EXERCISE INPUTS:
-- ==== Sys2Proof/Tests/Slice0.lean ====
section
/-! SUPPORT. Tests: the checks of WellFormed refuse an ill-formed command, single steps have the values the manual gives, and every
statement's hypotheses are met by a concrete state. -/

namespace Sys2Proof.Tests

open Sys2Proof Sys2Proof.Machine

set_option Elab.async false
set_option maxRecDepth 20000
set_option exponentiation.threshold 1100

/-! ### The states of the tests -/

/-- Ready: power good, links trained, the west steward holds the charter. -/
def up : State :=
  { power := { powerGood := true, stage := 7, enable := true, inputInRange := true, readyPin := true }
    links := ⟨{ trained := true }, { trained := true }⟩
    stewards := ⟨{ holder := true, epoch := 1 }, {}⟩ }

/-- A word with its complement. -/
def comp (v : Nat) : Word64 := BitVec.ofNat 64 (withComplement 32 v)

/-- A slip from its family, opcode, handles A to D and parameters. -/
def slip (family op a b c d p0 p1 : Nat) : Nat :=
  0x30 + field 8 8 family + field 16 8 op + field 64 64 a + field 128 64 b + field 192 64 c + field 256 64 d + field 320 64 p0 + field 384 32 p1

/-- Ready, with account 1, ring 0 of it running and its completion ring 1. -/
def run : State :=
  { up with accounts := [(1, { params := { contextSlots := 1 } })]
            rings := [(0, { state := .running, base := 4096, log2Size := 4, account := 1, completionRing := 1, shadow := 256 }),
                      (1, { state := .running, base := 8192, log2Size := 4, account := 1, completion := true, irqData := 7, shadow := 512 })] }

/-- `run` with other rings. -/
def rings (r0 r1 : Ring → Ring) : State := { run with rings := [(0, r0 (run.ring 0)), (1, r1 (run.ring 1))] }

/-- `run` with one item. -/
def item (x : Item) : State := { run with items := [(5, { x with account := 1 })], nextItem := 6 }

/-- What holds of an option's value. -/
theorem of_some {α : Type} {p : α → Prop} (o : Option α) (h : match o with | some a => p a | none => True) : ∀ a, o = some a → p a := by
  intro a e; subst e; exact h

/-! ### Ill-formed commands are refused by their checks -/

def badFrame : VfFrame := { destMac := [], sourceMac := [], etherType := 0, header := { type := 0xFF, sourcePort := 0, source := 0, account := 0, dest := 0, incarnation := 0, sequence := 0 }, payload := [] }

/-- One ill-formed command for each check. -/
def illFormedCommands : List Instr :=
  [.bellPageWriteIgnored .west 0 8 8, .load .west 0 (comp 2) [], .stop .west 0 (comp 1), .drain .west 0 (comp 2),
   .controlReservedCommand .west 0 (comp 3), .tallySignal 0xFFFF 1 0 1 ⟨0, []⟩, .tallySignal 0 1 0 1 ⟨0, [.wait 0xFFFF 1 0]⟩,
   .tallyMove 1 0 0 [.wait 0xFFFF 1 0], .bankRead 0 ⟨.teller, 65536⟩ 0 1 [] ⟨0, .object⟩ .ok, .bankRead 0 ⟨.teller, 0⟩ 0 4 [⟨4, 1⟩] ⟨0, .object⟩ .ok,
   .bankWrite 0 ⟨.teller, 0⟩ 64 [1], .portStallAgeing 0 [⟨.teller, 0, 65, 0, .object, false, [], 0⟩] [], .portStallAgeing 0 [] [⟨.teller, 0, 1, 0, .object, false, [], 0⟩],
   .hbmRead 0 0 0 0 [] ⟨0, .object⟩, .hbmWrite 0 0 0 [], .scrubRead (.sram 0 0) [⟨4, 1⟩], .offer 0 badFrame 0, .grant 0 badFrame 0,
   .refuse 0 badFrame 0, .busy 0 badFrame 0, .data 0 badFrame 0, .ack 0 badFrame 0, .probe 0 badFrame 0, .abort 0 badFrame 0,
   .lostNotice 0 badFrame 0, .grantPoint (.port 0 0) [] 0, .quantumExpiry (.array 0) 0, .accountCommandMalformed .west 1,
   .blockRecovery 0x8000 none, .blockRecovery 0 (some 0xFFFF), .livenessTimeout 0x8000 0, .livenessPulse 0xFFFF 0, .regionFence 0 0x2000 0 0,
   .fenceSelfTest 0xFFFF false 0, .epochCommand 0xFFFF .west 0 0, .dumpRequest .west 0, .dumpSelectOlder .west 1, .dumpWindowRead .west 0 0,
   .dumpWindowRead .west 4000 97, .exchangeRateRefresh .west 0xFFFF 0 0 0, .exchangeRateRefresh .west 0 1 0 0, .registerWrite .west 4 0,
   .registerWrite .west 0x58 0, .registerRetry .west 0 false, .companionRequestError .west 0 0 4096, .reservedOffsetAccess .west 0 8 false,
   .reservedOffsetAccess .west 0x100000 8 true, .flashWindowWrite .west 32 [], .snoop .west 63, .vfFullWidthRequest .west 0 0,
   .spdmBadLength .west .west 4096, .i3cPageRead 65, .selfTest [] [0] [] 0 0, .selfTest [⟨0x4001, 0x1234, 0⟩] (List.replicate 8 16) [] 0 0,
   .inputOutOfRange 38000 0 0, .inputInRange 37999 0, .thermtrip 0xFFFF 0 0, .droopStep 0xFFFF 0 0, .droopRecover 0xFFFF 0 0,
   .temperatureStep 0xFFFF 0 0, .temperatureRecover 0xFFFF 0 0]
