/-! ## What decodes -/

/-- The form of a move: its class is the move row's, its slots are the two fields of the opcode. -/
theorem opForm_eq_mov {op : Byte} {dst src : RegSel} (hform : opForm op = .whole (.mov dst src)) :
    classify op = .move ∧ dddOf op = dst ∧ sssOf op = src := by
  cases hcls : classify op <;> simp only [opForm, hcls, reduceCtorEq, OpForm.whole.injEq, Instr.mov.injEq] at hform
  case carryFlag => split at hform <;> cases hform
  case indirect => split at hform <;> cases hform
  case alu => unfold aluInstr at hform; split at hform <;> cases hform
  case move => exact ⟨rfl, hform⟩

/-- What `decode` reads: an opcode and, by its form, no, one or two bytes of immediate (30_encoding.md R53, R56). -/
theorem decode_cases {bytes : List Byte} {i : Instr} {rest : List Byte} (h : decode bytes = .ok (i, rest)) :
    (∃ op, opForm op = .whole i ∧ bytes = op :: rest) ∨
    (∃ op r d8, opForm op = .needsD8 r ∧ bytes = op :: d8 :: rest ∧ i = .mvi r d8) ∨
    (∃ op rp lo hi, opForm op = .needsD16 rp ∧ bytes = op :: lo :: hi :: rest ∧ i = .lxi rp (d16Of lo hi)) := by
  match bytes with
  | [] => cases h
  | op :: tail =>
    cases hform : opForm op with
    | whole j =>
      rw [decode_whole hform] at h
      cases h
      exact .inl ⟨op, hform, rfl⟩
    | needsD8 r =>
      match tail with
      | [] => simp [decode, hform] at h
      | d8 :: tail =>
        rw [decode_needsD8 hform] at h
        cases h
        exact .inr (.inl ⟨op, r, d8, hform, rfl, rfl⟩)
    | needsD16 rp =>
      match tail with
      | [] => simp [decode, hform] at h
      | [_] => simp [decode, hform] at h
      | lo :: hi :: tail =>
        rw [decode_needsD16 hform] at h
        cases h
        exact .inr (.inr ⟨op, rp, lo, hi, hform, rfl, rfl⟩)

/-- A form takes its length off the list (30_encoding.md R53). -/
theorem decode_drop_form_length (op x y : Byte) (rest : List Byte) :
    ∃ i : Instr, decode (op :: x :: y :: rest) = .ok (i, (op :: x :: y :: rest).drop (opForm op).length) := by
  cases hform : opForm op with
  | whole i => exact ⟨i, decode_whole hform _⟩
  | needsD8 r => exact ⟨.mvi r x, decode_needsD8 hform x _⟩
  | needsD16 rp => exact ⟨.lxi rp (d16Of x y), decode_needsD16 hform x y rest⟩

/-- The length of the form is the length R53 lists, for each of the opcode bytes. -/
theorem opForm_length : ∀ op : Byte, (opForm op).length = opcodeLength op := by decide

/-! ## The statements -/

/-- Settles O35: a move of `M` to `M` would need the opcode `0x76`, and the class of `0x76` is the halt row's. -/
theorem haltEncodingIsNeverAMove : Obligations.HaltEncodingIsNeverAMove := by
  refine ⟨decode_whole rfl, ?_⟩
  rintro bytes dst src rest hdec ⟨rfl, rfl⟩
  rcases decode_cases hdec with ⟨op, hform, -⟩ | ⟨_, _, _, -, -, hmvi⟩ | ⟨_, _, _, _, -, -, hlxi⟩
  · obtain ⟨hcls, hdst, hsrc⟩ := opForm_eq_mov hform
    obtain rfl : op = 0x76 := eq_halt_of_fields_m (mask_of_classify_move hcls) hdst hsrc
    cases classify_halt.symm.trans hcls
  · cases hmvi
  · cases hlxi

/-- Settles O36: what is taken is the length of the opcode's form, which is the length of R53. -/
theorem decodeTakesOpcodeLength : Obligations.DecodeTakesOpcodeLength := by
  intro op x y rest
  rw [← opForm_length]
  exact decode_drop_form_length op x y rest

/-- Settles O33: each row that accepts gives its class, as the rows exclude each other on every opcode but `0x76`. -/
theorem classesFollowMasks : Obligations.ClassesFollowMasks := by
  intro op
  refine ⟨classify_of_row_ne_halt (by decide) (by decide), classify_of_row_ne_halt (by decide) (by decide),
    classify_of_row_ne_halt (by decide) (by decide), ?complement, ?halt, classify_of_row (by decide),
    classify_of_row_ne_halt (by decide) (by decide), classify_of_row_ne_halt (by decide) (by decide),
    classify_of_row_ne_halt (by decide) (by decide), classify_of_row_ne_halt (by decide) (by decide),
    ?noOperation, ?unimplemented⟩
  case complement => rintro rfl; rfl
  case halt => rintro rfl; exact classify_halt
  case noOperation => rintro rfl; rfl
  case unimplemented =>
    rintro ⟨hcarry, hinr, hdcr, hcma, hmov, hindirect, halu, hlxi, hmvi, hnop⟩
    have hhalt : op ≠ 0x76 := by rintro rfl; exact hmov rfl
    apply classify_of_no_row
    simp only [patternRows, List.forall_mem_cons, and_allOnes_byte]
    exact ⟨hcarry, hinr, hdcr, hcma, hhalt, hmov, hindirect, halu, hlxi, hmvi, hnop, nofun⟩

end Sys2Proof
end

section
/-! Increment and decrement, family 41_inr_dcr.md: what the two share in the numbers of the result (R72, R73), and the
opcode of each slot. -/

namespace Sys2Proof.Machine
---
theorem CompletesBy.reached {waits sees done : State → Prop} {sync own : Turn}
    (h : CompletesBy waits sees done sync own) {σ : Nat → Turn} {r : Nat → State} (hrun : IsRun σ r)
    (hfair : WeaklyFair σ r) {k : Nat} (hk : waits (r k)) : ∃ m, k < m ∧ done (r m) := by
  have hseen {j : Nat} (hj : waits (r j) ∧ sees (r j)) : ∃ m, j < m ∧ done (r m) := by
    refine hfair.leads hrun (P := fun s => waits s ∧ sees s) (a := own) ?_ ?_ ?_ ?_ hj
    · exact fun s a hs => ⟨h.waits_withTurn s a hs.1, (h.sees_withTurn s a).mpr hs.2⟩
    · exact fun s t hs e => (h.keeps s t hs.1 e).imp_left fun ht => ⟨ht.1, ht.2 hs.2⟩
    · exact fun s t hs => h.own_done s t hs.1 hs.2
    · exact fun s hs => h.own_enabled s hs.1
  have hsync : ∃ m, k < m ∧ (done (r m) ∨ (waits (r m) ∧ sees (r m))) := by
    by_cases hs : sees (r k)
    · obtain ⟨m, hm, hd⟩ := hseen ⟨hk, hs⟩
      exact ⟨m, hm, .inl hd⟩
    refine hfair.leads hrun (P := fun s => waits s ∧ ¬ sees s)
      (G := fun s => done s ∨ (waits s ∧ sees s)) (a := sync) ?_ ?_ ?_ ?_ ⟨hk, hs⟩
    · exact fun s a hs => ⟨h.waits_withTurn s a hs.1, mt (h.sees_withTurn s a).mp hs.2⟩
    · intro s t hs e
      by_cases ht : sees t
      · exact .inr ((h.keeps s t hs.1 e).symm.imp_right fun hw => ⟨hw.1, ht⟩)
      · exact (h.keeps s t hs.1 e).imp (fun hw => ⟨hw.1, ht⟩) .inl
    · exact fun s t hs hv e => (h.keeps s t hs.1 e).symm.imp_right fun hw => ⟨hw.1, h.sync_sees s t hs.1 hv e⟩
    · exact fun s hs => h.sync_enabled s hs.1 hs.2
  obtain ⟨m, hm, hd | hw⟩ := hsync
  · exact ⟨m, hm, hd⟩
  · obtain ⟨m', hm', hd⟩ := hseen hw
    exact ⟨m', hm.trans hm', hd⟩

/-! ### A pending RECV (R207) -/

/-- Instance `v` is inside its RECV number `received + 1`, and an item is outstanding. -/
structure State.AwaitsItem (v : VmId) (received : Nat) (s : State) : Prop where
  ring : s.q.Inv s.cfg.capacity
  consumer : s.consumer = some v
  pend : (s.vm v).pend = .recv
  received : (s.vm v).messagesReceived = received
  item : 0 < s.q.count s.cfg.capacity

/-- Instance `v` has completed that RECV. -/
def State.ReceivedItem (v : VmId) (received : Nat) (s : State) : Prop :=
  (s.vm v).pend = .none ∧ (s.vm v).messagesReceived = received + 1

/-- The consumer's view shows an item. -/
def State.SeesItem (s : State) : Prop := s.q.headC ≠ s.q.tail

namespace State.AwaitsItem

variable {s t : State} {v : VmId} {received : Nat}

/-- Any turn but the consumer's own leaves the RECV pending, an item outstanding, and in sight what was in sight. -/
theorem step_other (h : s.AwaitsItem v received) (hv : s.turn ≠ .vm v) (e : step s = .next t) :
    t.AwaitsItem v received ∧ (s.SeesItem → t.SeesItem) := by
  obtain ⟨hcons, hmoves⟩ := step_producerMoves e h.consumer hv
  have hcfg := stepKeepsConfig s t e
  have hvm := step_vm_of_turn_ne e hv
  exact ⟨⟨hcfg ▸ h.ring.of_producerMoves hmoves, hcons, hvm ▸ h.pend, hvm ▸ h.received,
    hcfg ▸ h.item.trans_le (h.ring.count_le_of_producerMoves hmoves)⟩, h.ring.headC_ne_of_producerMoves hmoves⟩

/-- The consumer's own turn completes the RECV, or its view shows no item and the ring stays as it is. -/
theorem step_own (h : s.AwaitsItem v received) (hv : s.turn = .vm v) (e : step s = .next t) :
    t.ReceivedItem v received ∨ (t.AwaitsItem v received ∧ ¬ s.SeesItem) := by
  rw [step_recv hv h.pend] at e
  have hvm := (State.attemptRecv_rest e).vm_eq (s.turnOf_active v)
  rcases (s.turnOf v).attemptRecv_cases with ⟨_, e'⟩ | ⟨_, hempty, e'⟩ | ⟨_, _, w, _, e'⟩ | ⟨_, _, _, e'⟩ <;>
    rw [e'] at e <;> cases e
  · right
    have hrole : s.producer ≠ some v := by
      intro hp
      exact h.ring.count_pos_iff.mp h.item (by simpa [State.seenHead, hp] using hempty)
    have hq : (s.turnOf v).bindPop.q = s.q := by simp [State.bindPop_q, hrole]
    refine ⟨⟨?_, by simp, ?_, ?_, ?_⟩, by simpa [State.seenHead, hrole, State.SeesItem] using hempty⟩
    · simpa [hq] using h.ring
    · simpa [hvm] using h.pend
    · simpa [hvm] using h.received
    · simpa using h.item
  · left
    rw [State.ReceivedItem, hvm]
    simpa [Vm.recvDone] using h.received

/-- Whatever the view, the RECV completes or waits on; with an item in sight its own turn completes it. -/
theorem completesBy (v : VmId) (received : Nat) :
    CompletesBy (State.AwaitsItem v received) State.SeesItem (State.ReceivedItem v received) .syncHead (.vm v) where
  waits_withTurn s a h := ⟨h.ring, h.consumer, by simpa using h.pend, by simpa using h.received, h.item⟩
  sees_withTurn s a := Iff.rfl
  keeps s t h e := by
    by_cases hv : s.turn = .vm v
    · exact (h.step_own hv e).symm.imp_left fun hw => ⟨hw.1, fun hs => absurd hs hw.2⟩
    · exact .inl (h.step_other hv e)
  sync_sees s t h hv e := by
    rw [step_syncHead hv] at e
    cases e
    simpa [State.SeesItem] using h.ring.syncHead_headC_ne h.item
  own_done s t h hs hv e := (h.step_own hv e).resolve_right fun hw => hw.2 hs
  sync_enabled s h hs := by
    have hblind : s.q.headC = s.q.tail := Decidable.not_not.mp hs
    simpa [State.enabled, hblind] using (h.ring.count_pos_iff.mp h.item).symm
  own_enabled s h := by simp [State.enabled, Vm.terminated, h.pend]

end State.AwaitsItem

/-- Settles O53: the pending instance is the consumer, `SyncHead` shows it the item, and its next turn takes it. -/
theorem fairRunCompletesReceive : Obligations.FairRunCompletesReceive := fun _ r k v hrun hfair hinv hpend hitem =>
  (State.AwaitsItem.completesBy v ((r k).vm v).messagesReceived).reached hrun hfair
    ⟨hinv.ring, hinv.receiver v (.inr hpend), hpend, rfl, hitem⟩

TASK REQUIREMENTS: Lines containing the string "seenHead" in the entries above should be counted. State that number alone.

RESPONSE AREA: 2